Murray wouldn’t mind that one bit as he’s beaten Pouille four out of four times and all have been in straight sets. The big thing for the Scot will be fitness. He’s battled a hip issue in recent times, but claims to be feeling better. That will play out early I would think with the unorthodox guys he could face testing his movement with their odd-timed shots.

Bottom Half Breakdown (Wawrinka)
Wawrinka had turned the tide of his past Wimbledon failures with successive quarterfinal runs in 2014 and 2015. Last year however brought him back to the land of the early exit as he was taken down in round two by Del Potro. The Swiss again has a difficult draw with up and comer Daniil Medvedev to start. The Russian made three straight quarterfinals in the grass build-up tournaments, including the semifinals last week in Eastbourne. Two things Medvedev has yet to do however are winning a Grand Slam match and beating a top ten player. He’ll attempt both against Wawrinka who has lost in round one five times at Wimbledon.

Survival for Wawrinka in round one would see him meet Tommy Haas or Ruben Bemelmans and perhaps feel better about making a deeper run. Verdasco is seeded to be the third round opponent, but he’s got to get past Kevin Anderson in round one. If he does, you’d like Verdasco’s chances to beat Andreas Seppi or Nortbert Gombos in round two. If it comes down to Wawrinka and Verdasco for a spot in round four, they’re level at 3-3 lifetime and 1-1 on grass. The Swiss does hold the edge at 2-0 in Slams, including a 2015 meeting at Wimbledon.

The other part of this half sees Tsonga as the lead seed along with Querrey. Tsonga takes on Brit Cameron Norrie. Tsonga has a great track record at Wimbledon with a career mark of 28-9. He has had more off years however recently with a second round exit in 2013 and third round exit in 2015. Last year, he did make the quarterfinals. Norrie shouldn’t be much of a bother unless Tsonga is totally off his game and a second round match against Simone Bolelli or Yen-Hsun Lu also looks good for the 12th seed. That could leave him in round three to face Querrey. The American faces Thomas Fabbiano to start and then would see either Carlos Berlocq or Nikoloz Basilashvili.

In what looks to be a fairly weak part of the quarter, it would be a bit surprising not to see Tsonga vs Querrey for a spot in the fourth round.
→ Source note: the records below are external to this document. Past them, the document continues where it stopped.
/-- A list of adapter events that the environment takes part in, in order, with moves of its own before, between and
after them (R13, R37, R48). -/
inductive Plays (A : Adapter) : A.State → List Event → A.State → Prop where
  | nil (e : A.State) : Plays A e [] e
  | own (act : Act) (e e1 e2 : A.State) (evs : List Event) : act.own = true → A.move act e e1 → Plays A e1 evs e2 →
      Plays A e evs e2
  | event (e e1 e2 : A.State) (ev : Event) (evs : List Event) :
      A.move (.engine ev) e e1 → Plays A e1 evs e2 → Plays A e (ev :: evs) e2

/-! ### The contract -/

/-- The record goes with the moves, and the adapter makes no move of its own that it cannot make (R53, R57, R58). -/
structure KeepsRecord (A : Adapter) : Prop where
  follows : ∀ act e e', A.move act e e' → (A.wire e).Follows (A.bus e) act (A.wire e')
  admits  : ∀ act e e', A.move act e e' → (A.wire e).Admits act

/-- "Status reads are pure" (R52). -/
def StatusReadsPure (A : Adapter) : Prop :=
  ∀ e e' b, A.move (.engine (.readStatus b)) e e' → e' = e ∧ b = A.status e

/-- "The address write starts the transaction" (R53): "When the byte and its acknowledgment slot are over, the adapter raises the
completion flag the engine awaits (`wif` for `b[0]` = 0, `rif` for `b[0]` = 1) with `rxnack` saying whether the byte was
acknowledged, and, unless the start failed, the Bus State reads Owner"; for direction Read an acknowledged byte's flag "also means that
the first data byte is ready". That the byte will be over is not assumed (log entry 11). -/
structure AddressStarts (A : Adapter) : Prop where
  completes : ∀ e e' b g a, A.move (.sentOver a) e e' → (A.wire e).pending = .address b g →
    A.shows (addressFlag (if b.getLsbD 0 then .read else .write)) e' = true ∧ rxnackOf (A.status e') = !a ∧
    ((A.wire e).holder = .ours → A.bus e' = .owner)
  firstByte : ∀ e e' b g x, A.move (.readOver x) e e' → (A.wire e).pending = .address b g →
    A.shows .rif e' = true ∧ rxnackOf (A.status e') = false ∧
    ((A.wire e).holder = .ours → A.bus e' = .owner)

/-- A flag rises only for a completion of its own kind: `wif` for an address byte with direction Write or a data byte, `rif` for an
address byte with direction Read or a received byte (R44, R53, R58; "the wait looks at one flag only", R158). That this holds of a data
byte in a transaction opened for reading too is a DESIGN CHOICE (R109 (c), U6; log entry 23). -/
structure FlagsRise (A : Adapter) : Prop where
  wif : ∀ act e e', A.move act e e' → A.shows .wif e = false → A.shows .wif e' = true →
    ∃ a, act = .sentOver a ∧ ((∃ b g, (A.wire e).pending = .address b g ∧ b.getLsbD 0 = false) ∨ ∃ b, (A.wire e).pending = .data b)
  rif : ∀ act e e', A.move act e e' → A.shows .rif e = false → A.shows .rif e' = true →
    (∃ a b g, act = .sentOver a ∧ (A.wire e).pending = .address b g ∧ b.getLsbD 0 = true) ∨ ∃ x, act = .readOver x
In spite of the questions we have about Andy Murray heading into Wimbledon, this appears to be a good set-up for him similar to Roland Garros. There, he got off to a solid start and then grew into the tournament and found a rhythm. He will look for the same here and the match-ups should play for him to get to the quarters. It should come down to how healthy the hip is for the top seed. Opposite of him, I think there is room for an uprising. It might not necessarily be an unseeded player who takes the reigns and makes the quarters. Think Querrey or Verdasco, but don’t discount Anderson of Medvedev if they can get off to the shock start.

Projected Quarterfinalists: Murray, Querrey

Quarter #2 Seeds
Rafael Nadal (4)
Marin Cilic (7)
Kei Nishikori (9)
Gilles Muller (16)
Roberto Bautista Agut (18)
Ivo Karlovic (21)
Steve Johnson (25)
Karen Khachanov (30)

Top Half Breakdown (Nadal)
It’s an interesting half of this quarter with Nadal as the lead seed. He’s got big servers/hitters in Muller, Karlovic and Khachanov in this part of the draw. That isn’t great news for Rafa who has struggled against guys who can hit big and paint lines on this surface. Since back-to-back finals appearances in 2010 and 2011, Nadal is just 5-4 at Wimbledon without advancing past round four. He’s lost in the first or second round in three of his last four trips. Granted he is playing with great confidence, but grass is going to be a true test of how his overall game stands. He opens against John Millman who has been tough the last two years here. I don’t think Millman scores the upset, but if Rafa has trouble finding a rhythm on grass, the Aussie could certainly make him work hard.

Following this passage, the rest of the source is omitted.